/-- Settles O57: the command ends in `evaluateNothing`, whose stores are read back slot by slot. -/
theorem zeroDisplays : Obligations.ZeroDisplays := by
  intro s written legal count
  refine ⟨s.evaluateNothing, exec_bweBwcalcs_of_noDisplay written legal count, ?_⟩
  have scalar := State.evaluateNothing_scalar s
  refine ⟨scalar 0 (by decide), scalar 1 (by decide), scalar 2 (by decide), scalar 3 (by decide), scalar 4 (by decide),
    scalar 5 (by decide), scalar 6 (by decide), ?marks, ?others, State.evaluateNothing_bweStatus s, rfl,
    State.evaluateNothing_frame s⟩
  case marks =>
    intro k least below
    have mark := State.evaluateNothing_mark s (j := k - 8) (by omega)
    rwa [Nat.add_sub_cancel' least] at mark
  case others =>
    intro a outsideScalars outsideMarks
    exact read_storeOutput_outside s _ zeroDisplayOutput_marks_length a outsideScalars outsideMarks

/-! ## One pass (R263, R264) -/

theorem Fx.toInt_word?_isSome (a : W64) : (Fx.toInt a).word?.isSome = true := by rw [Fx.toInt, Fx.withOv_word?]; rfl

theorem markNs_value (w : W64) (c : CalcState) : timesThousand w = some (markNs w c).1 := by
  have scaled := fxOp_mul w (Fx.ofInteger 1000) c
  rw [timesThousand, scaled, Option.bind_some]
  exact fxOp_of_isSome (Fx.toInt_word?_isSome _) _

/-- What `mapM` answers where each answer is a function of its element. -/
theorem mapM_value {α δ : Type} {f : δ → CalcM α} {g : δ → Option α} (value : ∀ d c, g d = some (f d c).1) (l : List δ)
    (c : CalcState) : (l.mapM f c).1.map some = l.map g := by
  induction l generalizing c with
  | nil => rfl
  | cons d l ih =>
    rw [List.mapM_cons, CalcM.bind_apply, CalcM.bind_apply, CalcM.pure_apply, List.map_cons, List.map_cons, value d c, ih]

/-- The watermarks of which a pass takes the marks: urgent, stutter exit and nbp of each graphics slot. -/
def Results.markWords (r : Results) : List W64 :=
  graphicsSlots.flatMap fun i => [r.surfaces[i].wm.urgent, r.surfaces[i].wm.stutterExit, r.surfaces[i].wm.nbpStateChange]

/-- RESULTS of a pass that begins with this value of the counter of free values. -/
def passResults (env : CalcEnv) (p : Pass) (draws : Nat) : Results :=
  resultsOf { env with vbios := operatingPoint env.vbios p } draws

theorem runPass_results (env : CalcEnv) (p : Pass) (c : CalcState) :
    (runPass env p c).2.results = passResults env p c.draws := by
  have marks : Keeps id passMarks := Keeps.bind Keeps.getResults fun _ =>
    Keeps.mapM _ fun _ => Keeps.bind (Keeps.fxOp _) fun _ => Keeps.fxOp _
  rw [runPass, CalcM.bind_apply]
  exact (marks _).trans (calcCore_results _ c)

------------------------

*REQUIRED ACTION*
Transcribe only the trailing portion of the entries above: the line that contains "def Results.markWords (r" and each line after it.

*TASK OUTPUT*
def Results.markWords (r : Results) : List W64 :=
  graphicsSlots.flatMap fun i => [r.surfaces[i].wm.urgent, r.surfaces[i].wm.stutterExit, r.surfaces[i].wm.nbpStateChange]

/-- RESULTS of a pass that begins with this value of the counter of free values. -/
def passResults (env : CalcEnv) (p : Pass) (draws : Nat) : Results :=
  resultsOf { env with vbios := operatingPoint env.vbios p } draws

theorem runPass_results (env : CalcEnv) (p : Pass) (c : CalcState) :
    (runPass env p c).2.results = passResults env p c.draws := by
  have marks : Keeps id passMarks := Keeps.bind Keeps.getResults fun _ =>
    Keeps.mapM _ fun _ => Keeps.bind (Keeps.fxOp _) fun _ => Keeps.fxOp _
  rw [runPass, CalcM.bind_apply]
  exact (marks _).trans (calcCore_results _ c)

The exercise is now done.